Anche se Daredevil , Luke Cage e Iron Fist hanno visto i loro show cancellati da Netflix, potrebbero non apparire di nuovo in altri progetti o in eventuali reboot per i prossimi due anni a causa di una clausola nell’accordo originale del 2013 tra Walt Disney Company e Netflix, secondo Variety.

I personaggi che hanno debuttato negli show – così come gli stessi show – sono effettivamente messi fuori gioco da qualsiasi progetto che non sia Netflix per due anni dalla data della loro cancellazione. Se facessimo qualche conto con le date in cui sono state annunciate le loro cancellazioni, queste clausole scadrebbero il 15 ottobre 2020 per Iron Fist , il 22 ottobre 2020 per Luke Cage e il 29 novembre 2020 per Daredevil .

Questa clausola, però, non sembra impedire agli attori di apparire in altri progetti Marvel che non siano Netflix; sia Stan Lee che Alfre Woodard sono apparsi come personaggi in entrambi gli show, Netflix e Marvel Studios.

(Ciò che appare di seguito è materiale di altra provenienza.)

-- ==== Sys2Proof/Syntax.lean ====
section
/-! DEFINITION. The commands: one constructor for every row of spec/opcode_table.json. An operand that the spec reads as
an integer (spec/30_encoding.md R63, R66) is an integer here; a packed word is a beat (R67). -/

namespace Sys2Proof

/-- A request the block can execute, with its operands (R2, R64). `score` is the row SCORE: another name of DECODESET's
words (R76, R147), so the decoder never gives it (log entry 6). -/
inductive Instr where
  /-- VALIDATE: check one Value (spec/40_validate.md R102). -/
  | validate (value : Int)
  /-- LEVEL: check one Value and give its level (spec/40_validate.md R104). -/
  | level (value : Int)
  /-- ENCODE: check and pack the 64 Values of one table, in square order (spec/41_encode.md R122). -/
  | encode (values : List Int)
  /-- DECODE: unpack one square of four packed words (spec/42_decode.md R143). -/
  | decode (square : Int) (w0 w1 w2 w3 : Beat)
  /-- DECODESET: look one square of one table up in the TableSet (spec/42_decode.md R145). -/
  | decodeset (table square : Int)
  /-- SCORE: the evaluator's query (spec/42_decode.md R147). -/
  | score (table square : Int)
  /-- BOOTINFO: report the outcome of construction (spec/43_control.md R161). -/
  | bootinfo
deriving DecidableEq, Repr

/-- The command a disassembler shows for a command's words: SCORE is DECODESET (R76); every other one is itself. -/
def Instr.canonical : Instr → Instr
  | .validate v => .validate v
  | .level v => .level v
  | .encode vs => .encode vs
  | .decode q w0 w1 w2 w3 => .decode q w0 w1 w2 w3
  | .decodeset t q => .decodeset t q
  | .score t q => .decodeset t q
  | .bootinfo => .bootinfo

end Sys2Proof
end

The Punisher – la cui seconda stagione è prevista per gennaio – non faceva parte dell’accordo iniziale Marvel / Netflix quindi non dovrebbe essere soggetto a queste clausole. Tuttavia, dal momento che The Punisher ha visto il suo debutto proprio nello show Daredevil, questi limiti contrattuali sono ancora poco chiari.


L’accordo iniziale tra Marvel e Netflix è stato annunciato nell’ottobre 2013, con il loro programma di punta – Daredevil – che debuttò nell’aprile 2015.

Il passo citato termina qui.